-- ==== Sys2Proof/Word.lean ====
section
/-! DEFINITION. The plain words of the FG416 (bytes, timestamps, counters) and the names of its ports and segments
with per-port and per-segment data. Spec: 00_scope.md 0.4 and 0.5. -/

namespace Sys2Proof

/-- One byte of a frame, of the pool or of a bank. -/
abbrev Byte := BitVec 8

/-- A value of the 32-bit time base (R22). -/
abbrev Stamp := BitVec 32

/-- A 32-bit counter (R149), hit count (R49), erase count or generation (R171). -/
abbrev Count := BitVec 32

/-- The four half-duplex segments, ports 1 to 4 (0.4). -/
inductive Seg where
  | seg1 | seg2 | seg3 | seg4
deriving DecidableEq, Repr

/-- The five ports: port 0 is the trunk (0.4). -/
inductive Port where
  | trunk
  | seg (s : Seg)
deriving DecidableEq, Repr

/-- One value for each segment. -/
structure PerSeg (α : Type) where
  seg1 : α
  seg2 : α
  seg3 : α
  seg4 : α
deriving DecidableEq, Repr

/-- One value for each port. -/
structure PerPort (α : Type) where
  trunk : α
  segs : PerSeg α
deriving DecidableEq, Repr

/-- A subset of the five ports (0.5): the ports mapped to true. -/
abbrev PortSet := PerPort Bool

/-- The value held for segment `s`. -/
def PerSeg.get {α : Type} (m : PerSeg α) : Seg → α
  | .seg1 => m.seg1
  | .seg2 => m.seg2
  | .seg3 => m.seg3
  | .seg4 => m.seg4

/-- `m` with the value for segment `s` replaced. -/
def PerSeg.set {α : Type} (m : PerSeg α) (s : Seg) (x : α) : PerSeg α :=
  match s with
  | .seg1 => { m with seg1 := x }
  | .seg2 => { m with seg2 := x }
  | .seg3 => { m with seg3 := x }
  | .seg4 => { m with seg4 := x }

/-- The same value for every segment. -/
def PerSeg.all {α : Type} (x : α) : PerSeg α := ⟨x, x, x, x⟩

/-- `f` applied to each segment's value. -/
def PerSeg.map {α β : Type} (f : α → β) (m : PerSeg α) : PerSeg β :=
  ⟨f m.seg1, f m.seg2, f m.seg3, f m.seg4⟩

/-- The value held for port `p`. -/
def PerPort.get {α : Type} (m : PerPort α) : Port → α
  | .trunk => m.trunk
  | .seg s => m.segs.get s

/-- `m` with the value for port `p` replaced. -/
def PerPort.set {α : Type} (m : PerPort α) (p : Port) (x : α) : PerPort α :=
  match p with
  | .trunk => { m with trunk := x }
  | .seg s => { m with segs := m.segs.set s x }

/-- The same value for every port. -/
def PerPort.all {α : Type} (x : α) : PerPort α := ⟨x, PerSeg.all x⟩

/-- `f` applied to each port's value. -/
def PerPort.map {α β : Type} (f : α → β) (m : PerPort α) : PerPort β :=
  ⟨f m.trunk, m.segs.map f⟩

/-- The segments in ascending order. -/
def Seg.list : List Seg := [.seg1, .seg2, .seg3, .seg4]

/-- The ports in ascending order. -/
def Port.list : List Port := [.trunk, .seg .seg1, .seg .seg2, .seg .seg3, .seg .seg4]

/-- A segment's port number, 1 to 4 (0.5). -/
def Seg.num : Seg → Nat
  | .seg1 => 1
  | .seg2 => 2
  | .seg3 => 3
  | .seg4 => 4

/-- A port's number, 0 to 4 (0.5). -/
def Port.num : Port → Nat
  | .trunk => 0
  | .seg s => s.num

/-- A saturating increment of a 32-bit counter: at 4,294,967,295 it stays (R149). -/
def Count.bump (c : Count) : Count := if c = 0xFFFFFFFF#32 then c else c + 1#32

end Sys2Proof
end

^^^^^^^^

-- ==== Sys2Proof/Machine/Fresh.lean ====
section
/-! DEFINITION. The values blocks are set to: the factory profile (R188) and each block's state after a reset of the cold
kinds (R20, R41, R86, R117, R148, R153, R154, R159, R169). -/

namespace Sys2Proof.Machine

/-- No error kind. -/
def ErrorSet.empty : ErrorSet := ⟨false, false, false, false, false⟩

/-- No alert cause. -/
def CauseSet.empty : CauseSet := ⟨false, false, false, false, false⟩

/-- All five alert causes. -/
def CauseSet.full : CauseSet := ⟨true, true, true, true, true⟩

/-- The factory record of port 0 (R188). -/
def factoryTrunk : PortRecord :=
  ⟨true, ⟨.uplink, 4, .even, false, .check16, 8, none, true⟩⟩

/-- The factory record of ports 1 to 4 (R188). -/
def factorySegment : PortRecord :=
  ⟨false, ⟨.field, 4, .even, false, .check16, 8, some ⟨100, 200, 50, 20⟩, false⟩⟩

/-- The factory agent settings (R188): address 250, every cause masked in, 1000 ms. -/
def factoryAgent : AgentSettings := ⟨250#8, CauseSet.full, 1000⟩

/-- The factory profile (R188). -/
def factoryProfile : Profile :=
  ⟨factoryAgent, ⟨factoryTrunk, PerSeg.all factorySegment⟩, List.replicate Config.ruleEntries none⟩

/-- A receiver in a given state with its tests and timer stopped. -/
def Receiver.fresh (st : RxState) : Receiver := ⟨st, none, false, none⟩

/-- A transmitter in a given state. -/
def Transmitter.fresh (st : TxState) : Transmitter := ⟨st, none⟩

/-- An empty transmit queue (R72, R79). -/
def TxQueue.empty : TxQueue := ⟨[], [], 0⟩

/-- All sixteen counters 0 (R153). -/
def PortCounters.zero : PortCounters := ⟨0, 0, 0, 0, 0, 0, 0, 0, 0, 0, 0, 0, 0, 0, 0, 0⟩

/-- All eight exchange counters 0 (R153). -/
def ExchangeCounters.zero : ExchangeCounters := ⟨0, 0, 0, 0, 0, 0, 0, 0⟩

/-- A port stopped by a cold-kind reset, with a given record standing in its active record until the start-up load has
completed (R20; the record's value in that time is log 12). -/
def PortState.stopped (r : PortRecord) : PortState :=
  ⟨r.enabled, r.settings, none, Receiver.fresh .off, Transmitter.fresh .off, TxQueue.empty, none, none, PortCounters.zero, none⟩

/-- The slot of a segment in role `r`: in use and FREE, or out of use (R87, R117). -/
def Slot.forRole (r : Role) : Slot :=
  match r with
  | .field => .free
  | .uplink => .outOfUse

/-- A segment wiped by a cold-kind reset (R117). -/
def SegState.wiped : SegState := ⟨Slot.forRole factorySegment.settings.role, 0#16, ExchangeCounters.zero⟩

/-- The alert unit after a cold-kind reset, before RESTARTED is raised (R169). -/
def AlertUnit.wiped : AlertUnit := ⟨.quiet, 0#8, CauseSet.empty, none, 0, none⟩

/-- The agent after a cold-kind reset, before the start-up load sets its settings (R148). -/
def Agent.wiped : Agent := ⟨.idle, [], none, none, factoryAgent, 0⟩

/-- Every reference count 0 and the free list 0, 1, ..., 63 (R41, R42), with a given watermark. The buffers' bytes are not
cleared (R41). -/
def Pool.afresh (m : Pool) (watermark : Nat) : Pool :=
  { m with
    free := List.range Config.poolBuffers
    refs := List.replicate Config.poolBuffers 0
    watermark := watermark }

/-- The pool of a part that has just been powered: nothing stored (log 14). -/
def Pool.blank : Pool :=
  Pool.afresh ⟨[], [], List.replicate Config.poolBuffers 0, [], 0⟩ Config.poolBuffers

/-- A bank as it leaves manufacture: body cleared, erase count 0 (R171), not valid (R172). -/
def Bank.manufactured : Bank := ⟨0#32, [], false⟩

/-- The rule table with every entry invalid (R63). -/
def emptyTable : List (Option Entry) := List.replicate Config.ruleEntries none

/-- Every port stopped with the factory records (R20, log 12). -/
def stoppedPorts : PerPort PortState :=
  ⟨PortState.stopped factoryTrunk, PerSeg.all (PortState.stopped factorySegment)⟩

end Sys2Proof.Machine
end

^^^^^^^^

* **Brief**: Within the listing above, extract exactly the lines from the line with "reset (R117). -/" to the line with "free := List.range Config.poolBuffers", the two named lines included, and no others.

* **Response**:
/-- A segment wiped by a cold-kind reset (R117). -/
def SegState.wiped : SegState := ⟨Slot.forRole factorySegment.settings.role, 0#16, ExchangeCounters.zero⟩

/-- The alert unit after a cold-kind reset, before RESTARTED is raised (R169). -/
def AlertUnit.wiped : AlertUnit := ⟨.quiet, 0#8, CauseSet.empty, none, 0, none⟩

/-- The agent after a cold-kind reset, before the start-up load sets its settings (R148). -/
def Agent.wiped : Agent := ⟨.idle, [], none, none, factoryAgent, 0⟩

/-- Every reference count 0 and the free list 0, 1, ..., 63 (R41, R42), with a given watermark. The buffers' bytes are not
cleared (R41). -/
def Pool.afresh (m : Pool) (watermark : Nat) : Pool :=
  { m with
    free := List.range Config.poolBuffers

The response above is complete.